You could get the BokashiPro Starter Kit which includes two buckets with filters, a masher, and a cup for collecting the compost “tea.”

The bokashi bran, also called bokashi flakes, is a mixture of beneficial microbes with water, sugar, and a medium, usually wheat bran. You can buy Bokashi bran from natural living stores or garden stores.

Fill the Bokashi Bucket

All the food scraps added to the bokashi bucket, including vegetables, fruits, leftovers, and even dairy, meat, and oils into the bucket with a handful of bran. Then use the masher to keep them firmly pressed until it is flat and every air bubble is squeezed out.

Sprinkle another bran layer on the food scrap and then replace the lid. You should follow the same process anytime you want to add more food scraps.

Set The Bokashi Bucket Aside

When the Bokashi Bucket is complete, keep the bucket under the sun, ensuring it is air-tight for about two weeks. Never open the buckets because air will put a spanner in the fermentation process.

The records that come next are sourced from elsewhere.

/-- R114, R115, R116, R117, R221: exactly the words with a reserved opcode, a reserved bit set or a superfluous operand
are illegal. An illegal word is accepted like any command (and ignored while BUSY = 1), and its commit raises
ILLEGAL_COMMAND with ERR_INFO 0 and has no other effect. -/
def Obligations.IllegalWordsAreAcceptedAndCommitIllegalCommand : Prop :=
  ∀ w : Word, ((∃ e, decode w = .error e) ↔ IllegalBits w) ∧
    (IllegalBits w → ∀ (s : State) (rest : List Event),
      (s.schedule = w32Event s.build 0x01C w :: rest →
        (s.busy = false → step s = .next { s.accept w with schedule := rest, response := .ack }) ∧
        (s.busy = true → step s = .next { s with wign := true, schedule := rest, response := .ack })) ∧
      (s.busy = true → s.cmd = w → s.CoreTurnNext rest →
        ∃ t, step s = .next t ∧ RaisedBy { s with schedule := rest } t .illegalCommand 0 ∧
          (s.wign = false → t.statusWord = 0x00000506#32)))

/-! ### The step and the command lifecycle -/

/-- R236, R249: at the core's turn a step is the meaning of the decoded command while BUSY = 1, and keeps all state
(beside the schedule) while BUSY = 0. The model's choice (log entries 5 and 8): whose turn it is, and that the state
`withFetchWord` makes is one accept before such a step. -/
def Obligations.StepCommitsTheDecodedCommand : Prop :=
  (∀ (s : State) (rest : List Event) (i : Instr), s.busy = true → s.CoreTurnNext rest → decode s.cmd = .ok i →
    step s = exec i { s with schedule := rest }) ∧
  (∀ (s : State) (rest : List Event), s.busy = false → s.CoreTurnNext rest → step s = .next { s with schedule := rest }) ∧
  ∀ (s : State) (w : Word) (i : Instr), decode w = .ok i → step (s.withFetchWord 32 w.toNat) = exec i (s.accept w)

/-- R240: a host write of CMD while BUSY = 0 accepts the word, whatever it is; while BUSY = 1 it is ignored and sets
WIGN. -/
def Obligations.HostWriteOfCmdAcceptsTheWord : Prop :=
  ∀ (s : State) (w : Word) (rest : List Event), s.schedule = w32Event s.build 0x01C w :: rest →
    (s.busy = false → ∃ t, step s = .next t ∧ t.irq = false ∧
      t = { s with cmd := w, busy := true, done := false, err := false, errCode := 0#4, errInfo := 0#32,
                   schedule := rest, response := .ack }) ∧
    (s.busy = true → step s = .next { s with wign := true, schedule := rest, response := .ack })

/-- R39, R236, R237: a commit that turns the error record on writes the record, OUT_LEN and RESULT, and nothing else; only
DEC records an index. -/
def Obligations.ErrorCommitWritesOnlyTheErrorRecord : Prop :=
  ∀ (i : Instr) (s t : State), exec i s = .next t → s.err = false → t.err = true →
    ∃ k info, RaisedBy s t k info ∧ (i ≠ .dec → info = 0)

/-- R90, R236: every command commits in every state. No commit changes the build, CFG, CTRL, WIGN, CMD, IN_LEN or a byte
of IBUF; only ENC and DEC change OBUF; without an error only ENC and DEC change OUT_LEN and only the scalar commands
change RESULT. -/
def Obligations.EveryCommandCommitsInsideItsFrame : Prop :=
  ∀ (i : Instr) (s : State), ∃ t, exec i s = .next t ∧ CommitFrame s t ∧ t.busy = false ∧ t.done = true ∧
    (i ≠ .enc → i ≠ .dec → SameObuf s t) ∧
    (i ≠ .enc → i ≠ .dec → t.err = false → t.outLen = s.outLen) ∧
    (i = .nop ∨ i = .enc ∨ i = .dec → t.err = false → t.result = s.result)

/-! ### NOP and the scalar commands -/

/-- R220: NOP changes only BUSY and DONE; after its accept it leaves the error record 0, OUT_LEN, RESULT and OBUF as they
were, and raises IRQ when CTRL.IE = 1. A NOP word with an operand is illegal. -/
def Obligations.NopCommitsWithoutEffect : Prop :=
  ∀ s : State, encode .nop = 0x00000000#32 ∧ exec .nop s = .next { s with busy := false, done := true } ∧
    (∀ imm : Imm16, imm ≠ 0#16 → decode (imm ++ 0#16) = .error .immediateNotZero) ∧
    ∃ t, exec .nop (s.accept (encode .nop)) = .next t ∧ t.err = false ∧ t.errCode = 0#4 ∧ t.errInfo = 0#32 ∧
      t.outLen = s.outLen ∧ t.result = s.result ∧ SameObuf s t ∧ t.irq = s.ie ∧
      (s.wign = false → t.statusWord = 0x00000002#32)

/-- R154: LUTD gives the least digit count whose groups hold n bytes, for 1 <= n <= N, and raises DOMAIN for every other
n. -/
def Obligations.LutdGivesTheLeastDigitCount : Prop :=
  ∀ (n : Imm16) (s : State), encode (.lutd n) = 0x0003#32 ||| (n.setWidth 32 <<< 16) ∧
    (1 ≤ n.toNat → n.toNat ≤ s.build.n → ∃ t d, exec (.lutd n) s = .next t ∧ WroteResult s t d ∧
      2 ^ (8 * n.toNat) ≤ 62 ^ d ∧ (∀ e, 2 ^ (8 * n.toNat) ≤ 62 ^ e → d ≤ e) ∧
      (n.toNat = s.build.n → d = dMax s.build.n) ∧ (n.toNat = 4 → d = 6)) ∧
    (n.toNat = 0 ∨ s.build.n < n.toNat → ∃ t, exec (.lutd n) s = .next t ∧ RaisedBy s t .domain 0)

Since the BokashiPro Starter Kit includes buckets, set them aside to ferment once you finish one bucket and then start with the second Bokashi bucket.

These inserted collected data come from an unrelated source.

-- ==== Sys2Proof/Laws/Step.lean ====
section
/-! SUPPORT. What the bus and a step can do, said once: the address map, the lanes, the cases of a host access and of a
step. -/

namespace Sys2Proof.Machine

/-- Four lanes carry their word back (20_memory.md R84). -/
@[simp] theorem wordOfLanes_lanesOfWord (w : Word) : wordOfLanes (lanesOfWord w) = w := by
  apply BitVec.eq_of_toNat_eq
  simp only [wordOfLanes, lanesOfWord, lanesValue, lane, BitVec.toNat_ofNat, BitVec.extractLsb'_toNat,
    Nat.shiftRight_eq_div_pow]
  have := w.isLt
  omega

@[simp] theorem lanesOfWord_length (w : Word) : (lanesOfWord w).length = 4 := rfl

/-- The register map, read backwards (20_memory.md R81). -/
theorem regAt_regOffset (r : Reg) : regAt (regOffset r) = some r := by cases r <;> rfl

theorem regAt_eq_some {off : Nat} {r : Reg} : regAt off = some r ↔ regOffset r = off := by
  constructor
  · intro h
    simpa using List.find?_some h
  · rintro rfl
    exact regAt_regOffset r

/-- A bus address at offset `off` of the window (20_memory.md R80). -/
theorem windowOffset_add (b : Build) {off : Nat} (h : off < windowBytes) : windowOffset b (b.base + off) = some off := by
  rw [windowOffset, if_pos ⟨by omega, by omega⟩, Nat.add_sub_cancel_left]

/-- A register is reached by an aligned 4-byte access at its offset (20_memory.md R81, R86). -/
theorem target_reg (b : Build) (r : Reg) : target b (regOffset r) 4 = some (.reg r) := by
  have h : regOffset r < ibufOffset := by cases r <;> decide
  rw [target, if_pos h, if_pos rfl, regAt_regOffset]
  rfl

/-- What a read can do: only the response changes (20_memory.md R89). -/
theorem State.busRead_cases (s : State) (off width : Nat) :
    (target s.build off width = none ∧ s.busRead off width = s.respond .busError) ∨
      ∃ t, target s.build off width = some t ∧ s.busRead off width = s.respond (.data (s.readTarget width t)) := by
  cases h : target s.build off width with
  | none => exact .inl ⟨rfl, by simp [State.busRead, h]⟩
  | some t => exact .inr ⟨t, rfl, by simp [State.busRead, h]⟩

/-- What a write can do: a bus error that changes no state, or the write where it lands (20_memory.md R83, R86). -/
theorem State.busWrite_cases (s : State) (off : Nat) (lanes : List Byte) :
    (target s.build off lanes.length = none ∧ s.busWrite off lanes = s.respond .busError) ∨
      ∃ t, target s.build off lanes.length = some t ∧ s.busWrite off lanes = (s.writeTarget lanes t).respond .ack := by
  cases h : target s.build off lanes.length with
  | none => exact .inl ⟨rfl, by simp [State.busWrite, h]⟩
  | some t => exact .inr ⟨t, rfl, by simp [State.busWrite, h]⟩

/-- What a write that lands can do (20_memory.md R87, R88, 70_reset_and_hazards.md R262). -/
theorem State.writeTarget_cases (s : State) (lanes : List Byte) (t : Target) :
    s.writeTarget lanes t = s ∨
    (s.busy = true ∧ s.writeTarget lanes t = s.ignoreWrite ∧
      (t = .reg .cmd ∨ t = .reg .cfg ∨ t = .reg .inLen ∨ ∃ i, t = .ibuf i)) ∨
    (s.busy = false ∧ t = .reg .cmd ∧ s.writeTarget lanes t = s.accept (wordOfLanes lanes)) ∨
    (s.busy = false ∧ t = .reg .cfg ∧ s.writeTarget lanes t = s.writeCfg (wordOfLanes lanes)) ∨
    (s.busy = false ∧ t = .reg .inLen ∧ s.writeTarget lanes t = s.writeInLen (wordOfLanes lanes)) ∨
    (t = .reg .ctrl ∧ s.writeTarget lanes t = s.writeCtrl (wordOfLanes lanes)) ∨
    (t = .reg .status ∧ s.writeTarget lanes t = s.writeStatus (wordOfLanes lanes)) ∨
    (s.busy = false ∧ ∃ i, t = .ibuf i ∧ s.writeTarget lanes t = s.writeIbuf i lanes) := by
  rcases t with r | i | i
  · cases r <;> cases h : s.busy <;> simp [State.writeTarget, State.writeReg, h]
  · cases h : s.busy <;> simp [State.writeTarget, h]
  · exact .inl rfl

/-- What a host access can do (20_memory.md R83). -/
theorem hostAccess_cases (a : Access) (s : State) :
    (windowOffset s.build a.addr = none ∧ hostAccess a s = .fault .platformAddress) ∨
    ∃ off, windowOffset s.build a.addr = some off ∧
      ((∃ addr width, a = .read addr width ∧ hostAccess a s = .next (s.busRead off width)) ∨
        ∃ addr lanes, a = .write addr lanes ∧ hostAccess a s = .next (s.busWrite off lanes)) := by
  cases h : windowOffset s.build a.addr with
  | none => exact .inl ⟨rfl, by simp [hostAccess, h]⟩
  | some off =>
    refine .inr ⟨off, rfl, ?_⟩
    cases a with
    | read addr width => exact .inl ⟨addr, width, rfl, by simp [hostAccess, h]⟩
    | write addr lanes => exact .inr ⟨addr, lanes, rfl, by simp [hostAccess, h]⟩

/-- A step by the head of the schedule (20_memory.md R91). -/
theorem step_nil {s : State} (h : s.schedule = []) : step s = coreTurn s := by simp [step, h]

theorem step_core {s : State} {rest : List Event} (h : s.schedule = .core :: rest) :
    step s = coreTurn { s with schedule := rest } := by simp [step, h]

theorem step_host {s : State} {a : Access} {rest : List Event} (h : s.schedule = .host a :: rest) :
    step s = hostAccess a { s with schedule := rest } := by simp [step, h]

theorem step_powerOn {s : State} {rest : List Event} (h : s.schedule = .powerOn :: rest) :
    step s = .next (State.powerOnReset { s with schedule := rest }) := by simp [step, h]

/-- What the core's turn can do: nothing, the commit of the decoded command, or the commit of an illegal word. -/
theorem coreTurn_cases (s : State) :
    (s.busy = false ∧ coreTurn s = .next s) ∨
    (∃ i, s.busy = true ∧ decode s.cmd = .ok i ∧ coreTurn s = exec i s) ∨
    ∃ e, s.busy = true ∧ decode s.cmd = .error e ∧ coreTurn s = commitIllegal s := by
  cases h : s.busy with
  | false => exact .inl ⟨rfl, by simp [coreTurn, h]⟩
  | true =>
    cases hd : decode s.cmd with
    | ok i => exact .inr (.inl ⟨i, rfl, rfl, by simp [coreTurn, commitStep, h, hd]⟩)
    | error e => exact .inr (.inr ⟨e, rfl, rfl, by simp [coreTurn, commitStep, h, hd]⟩)

/-- An offset of the window is the distance of its address from BASE (20_memory.md R80). -/
theorem windowOffset_eq_some {b : Build} {addr off : Nat} (h : windowOffset b addr = some off) :
    addr = b.base + off ∧ off < windowBytes := by
  unfold windowOffset at h
  split at h
  · injection h with h; omega
  · cases h

/-- An access that lands in a register is a 4-byte access at the register's offset (20_memory.md R81, R86). -/
theorem target_eq_reg {b : Build} {off width : Nat} {r : Reg} (h : target b off width = some (.reg r)) :
    off = regOffset r ∧ width = 4 := by
  unfold target at h
  split at h
  · split at h
    · cases hr : regAt off with
      | none => simp [hr] at h
      | some r' => simp only [hr, Option.map_some, Option.some.injEq, Target.reg.injEq] at h
                   subst h; exact ⟨(regAt_eq_some.1 hr).symm, by assumption⟩
    · simp at h
  · split at h <;> split at h <;> simp at h

/-- An access that lands in IBUF lies inside it (20_memory.md R82, R86). -/
theorem target_eq_ibuf {b : Build} {off width i : Nat} (h : target b off width = some (.ibuf i)) :
    off = ibufOffset + i ∧ i + width ≤ b.ibufBytes := by
  unfold target at h
  split at h
  · split at h
    · cases hr : regAt off <;> simp [hr] at h
    · simp at h
  · split at h <;> split at h <;> simp at h
    rename_i h1 _ h2
    subst h
    simp only [bufferAllows, Bool.and_eq_true, decide_eq_true_eq] at h2
    omega

/-- The buffer rule of the bus and the term in which claims speak of it are one (20_memory.md R82, R86). -/
theorem bufferAllows_iff (size i width : Nat) : bufferAllows size i width = true ↔ BufferAccess size i width := by
  simp [bufferAllows, BufferAccess, or_assoc, and_assoc]

/-- Lane k of a read of IBUF is the byte at index i + k (20_memory.md R84). -/
theorem State.readTarget_ibuf_getElem? (s : State) (i : Nat) {k width : Nat} (h : k < width) :
    (s.readTarget width (.ibuf i))[k]? = some (s.ibufAt (i + k)) := by
  simp [State.readTarget, h]

/-- Lane k of a read of OBUF is the byte at index i + k (20_memory.md R84). -/
theorem State.readTarget_obuf_getElem? (s : State) (i : Nat) {k width : Nat} (h : k < width) :
    (s.readTarget width (.obuf i))[k]? = some (s.obufAt (i + k)) := by
  simp [State.readTarget, h]

/-- What a step that answers `next t` did: the idle core kept everything, a command committed, a power-on reset, a host
access that changed the response alone, or a host write that landed (20_memory.md R91). -/
inductive StepCases (s t : State) : Prop where
  | idle (rest : List Event) (turn : s.CoreTurnNext rest) (busy : s.busy = false)
      (eq : t = { s with schedule := rest })
  | commit (rest : List Event) (turn : s.CoreTurnNext rest) (busy : s.busy = true) (o : CmdOutcome)
      (outcome : (∃ i, decode s.cmd = .ok i ∧ o = outcomeOf { s with schedule := rest } i) ∨
        ((∃ e, decode s.cmd = .error e) ∧ o = .error (.illegalCommand, 0)))
      (eq : t = ({ s with schedule := rest } : State).commit o)
  | powerOn (rest : List Event) (next : s.schedule = .powerOn :: rest)
      (eq : t = State.powerOnReset { s with schedule := rest })
  | respond (a : Access) (rest : List Event) (next : s.schedule = .host a :: rest) (r : Response)
      (eq : t = ({ s with schedule := rest } : State).respond r)
  | write (off : Nat) (lanes : List Byte) (rest : List Event)
      (next : s.schedule = .host (.write (s.build.base + off) lanes) :: rest) (tg : Target)
      (lands : target s.build off lanes.length = some tg)
      (eq : t = (({ s with schedule := rest } : State).writeTarget lanes tg).respond .ack)

/-- The inversion of a step. -/
theorem step_cases {s t : State} (h : step s = .next t) : StepCases s t := by
  have turn : ∀ rest, s.CoreTurnNext rest → coreTurn { s with schedule := rest } = .next t → StepCases s t := by
    intro rest hc h
    rcases coreTurn_cases { s with schedule := rest } with ⟨hb, e⟩ | ⟨i, hb, hd, e⟩ | ⟨x, hb, hd, e⟩
    · rw [e] at h; injection h with h; exact .idle rest hc hb h.symm
    · rw [e, exec_eq_commit] at h; injection h with h
      exact .commit rest hc hb _ (.inl ⟨i, hd, rfl⟩) h.symm
    · rw [e] at h; injection h with h
      exact .commit rest hc hb _ (.inr ⟨⟨x, hd⟩, rfl⟩) h.symm
  cases hs : s.schedule with
  | nil =>
    rw [step_nil hs] at h
    exact turn [] (.inl ⟨hs, rfl⟩) (by rw [← h, ← hs])
  | cons e rest =>
    cases e with
    | core => rw [step_core hs] at h; exact turn rest (.inr hs) h
    | powerOn => rw [step_powerOn hs] at h; injection h with h; exact .powerOn rest hs h.symm
    | host a =>
      rw [step_host hs] at h
      rcases hostAccess_cases a { s with schedule := rest } with
        ⟨_, e⟩ | ⟨off, ho, ⟨addr, w, rfl, e⟩ | ⟨addr, lanes, rfl, e⟩⟩ <;> rw [e] at h
      · cases h
      · injection h with h; subst h
        rcases State.busRead_cases { s with schedule := rest } off w with ⟨_, e⟩ | ⟨_, _, e⟩ <;> rw [e] <;>
          exact .respond _ rest hs _ rfl
      · injection h with h; subst h
        have ha := (windowOffset_eq_some ho).1
        simp only [Access.addr] at ha
        subst ha
        rcases State.busWrite_cases { s with schedule := rest } off lanes with ⟨_, e⟩ | ⟨tg, ht, e⟩ <;> rw [e]
        · exact .respond _ rest hs _ rfl
        · exact .write off lanes rest hs tg ht rfl

end Sys2Proof.Machine
end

Now Collect Your Bokashi Tea

The Bokashi bucket colleagues to the Bokashi tea or juice at the bottom of the bucket as the fermentation process continues. All you must do is use the fixture and the cup to drain the liquid every other day or so to ensure that the fermentation process continues uninhibited by the water. This liquid will need to be diluted before it goes into your garden.

Using The Bokashi Tea

It would be best to dilute Bokashi liquid before using it for plants or soil. The ratio of water to the amount of bokashi used is in the ratio 100:1, or you can add one teaspoon of tea to 2 liters of water.

It makes a liquid fertilizer with the proper acid level safe for plants. Even when the liquid fertilizer is diluted, it is still unsafe for tender plants or their foliage. Instead, you should add them to the soil surrounding the plants.

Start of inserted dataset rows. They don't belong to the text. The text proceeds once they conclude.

/-- ENC of a multiple of 4 bytes does the same in both modes, and keeps the mode. -/
theorem exec_enc_withLegacy4 {s t : State} (multiple : s.inLen.toNat % 4 = 0) {mode : Bool}
    (run : exec .enc { s with legacy4 := mode } = .next t) : exec .enc s = .next { t with legacy4 := s.legacy4 } := by
  have sameOutcome : outcomeOf { s with legacy4 := mode } .enc = outcomeOf s .enc :=
    encOutcome_withLegacy4 multiple mode
  rw [exec_eq_commit, sameOutcome, State.commit_withLegacy4] at run
  obtain rfl := Host.Outcome.next.inj run
  rw [exec_eq_commit, ← (s.commit_frame (outcomeOf s .enc)).legacy4]

/-- A commit that leaves ERR = 0 is that of an evaluation without error. -/
theorem outcomeOf_ok_of_err_eq_false {i : Instr} {s t : State} (run : exec i s = .next t) (clean : t.err = false) :
    ∃ e, outcomeOf s i = .ok e ∧ t = s.commit (.ok e) := by
  rw [exec_eq_commit] at run
  obtain rfl := Host.Outcome.next.inj run
  cases outcome : outcomeOf s i with
  | ok e => exact ⟨e, rfl, rfl⟩
  | error e =>
    rw [outcome, (s.commit_error e.1 e.2).err] at clean
    cases clean

/-- The only effect that ENC has is its text. -/
theorem eq_text_of_encOutcome_ok {s : State} {e : Effects} (ok : encOutcome s = .ok e) :
    e = .output (encodeText s.build.n s.alphaSel s.input) := by
  rcases Nat.lt_or_ge s.build.ibufBytes s.inLen.toNat with long | fits
  · cases (encOutcome_tooLong long).symm.trans ok
  · by_cases multiple : s.legacy4 = true → s.inLen.toNat % 4 = 0
    · cases (encOutcome_text fits multiple).symm.trans ok
      rfl
    · obtain ⟨legacy, rest⟩ := Classical.not_imp.1 multiple
      cases (encOutcome_legacy legacy fits rest).symm.trans ok

/-- ENC without error in a legal build: the text fits OBUF, so OUT_LEN holds its length (00_scope.md R10). -/
theorem outLen_of_exec_enc {s t : State} (legal : s.build.WellFormed) (run : exec .enc s = .next t)
    (clean : t.err = false) : t.outLen.toNat = encLen s.build.n s.inLen.toNat := by
  obtain ⟨e, outcome, rfl⟩ := outcomeOf_ok_of_err_eq_false run clean
  obtain rfl := eq_text_of_encOutcome_ok outcome
  have textFits : (encodeText s.build.n s.alphaSel s.input).length ≤ s.build.obufBytes := by
    have fits := outcomeOf_fits legal .enc
    rwa [outcome] at fits
  have small : s.build.obufBytes ≤ 65536 := by
    obtain ⟨-, -, ⟨-, small⟩, -⟩ := legal
    exact small
  rw [(s.commit_output _).outLen, BitVec.toNat_ofNat, Nat.mod_eq_of_lt (by omega), encodeText_length legal.n_pos,
    State.input_length]

/-! ### The statements on encoding -/

/-- Settles O14: past both length checks ENC commits its text, and the groups are made of symbols. -/
theorem encCommitsTheTextOfItsInput : Obligations.EncCommitsTheTextOfItsInput := by
  intro s fits multiple
  have outcome : outcomeOf s .enc = _ := encOutcome_text fits multiple
  exact ⟨_, exec_eq_commit .enc s, outcome ▸ s.commit_output _, fun _ => mem_alphabet_of_mem_encodeText⟩

/-- Settles O15: the outcomes of the length checks, and that ENC of a multiple of 4 bytes does not go by the mode. -/
theorem lengthChecksComeBeforeConversion : Obligations.LengthChecksComeBeforeConversion := by
  refine fun s => ⟨fun long => ⟨exec_of_error (encOutcome_tooLong long), exec_of_error (decOutcome_tooLong long)⟩,
    fun legacy fits rest => exec_of_error (encOutcome_legacy legacy fits rest), fun legacy multiple t run => ?general⟩
  case general =>
    have sameRun := exec_enc_withLegacy4 multiple run
    rwa [legacy] at sameRun

/-- Settles O16: the cut, its inverse, the number of chunks, and each chunk by its place. -/
theorem chunksAreCutFrontToBack : Obligations.ChunksAreCutFrontToBack := by
  refine fun n sel bytes hn =>
    ⟨encodeText_eq_flatten n sel bytes, pieces_flatten hn bytes, pieces_length hn bytes, fun i c found => ?_⟩
  obtain ⟨inside, -⟩ := List.getElem?_eq_some_iff.1 found
  have start := (lt_pieces_length_iff hn bytes i).1 inside
  have next := lt_pieces_length_iff hn bytes (i + 1)
  rw [Nat.succ_mul] at next
  obtain rfl := Option.some.inj (found.symm.trans (pieces_getElem? hn bytes start))
  rw [List.length_take, List.length_drop]
  exact ⟨rfl, by omega, by omega⟩

/-- Settles O18: width, symbols, value and padding of a group. -/
theorem encodedGroupHasFixedWidthAndValue : Obligations.EncodedGroupHasFixedWidthAndValue := by
  refine fun sel chunk => ⟨encodeChunk_length sel chunk, fun x hx => ?symbols, groupValue_encodeChunk sel chunk,
    fun j => encodeChunk_getElem?_padding sel⟩
  case symbols =>
    obtain ⟨d, le, rfl⟩ := exists_romAlpha_of_mem_encodeChunk hx
    rw [romSym_romAlpha sel le, Option.isSome_some]

/-- Settles O19: the length of the text, its values for N = 32, and OUT_LEN of an ENC without error. -/
theorem encodedLengthIsEncLen : Obligations.EncodedLengthIsEncLen :=
  ⟨fun _ sel bytes hn => encodeText_length hn sel bytes, digits_zero, rfl,
    fun _ _ legal _ run clean => outLen_of_exec_enc legal run clean⟩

The nutrients of many soils are sometimes inaccessible to plants because they are in a form that ate unusable by plants. Still, when this bokashi tea is applied to such soils, their microbes help make these nutrients available to the plants by forming a symbiotic relationship with the plant roots and providing them with necessary nutrients.

Using The Compost

It takes about 10 to 14 days for your bokashi compost to be ready, the food scrap might look the same, but you can be sure that fermentation has transformed it into a pre-compost.

It cannot go into your garden because it is still too acidic. You have to bury the content of the bokashi bucket and leave it for about two weeks before applying it to your soil, where it will supply the vital nutrients your plants need.

Afterward, rinse your bokashi bucket and make more tea for your beloved plants.

Conclusion

With bokashi composting, recycling food waste into compost and fertilizer has never been faster or easier. It doesn’t require a lot of technical skills, it is relatively inexpensive, and you can compost almost any of your kitchen waste without ever perceiving the stench of decaying organic matter in less than two weeks and one month, you have that nutrient-rich bokashi tea and compost respectively.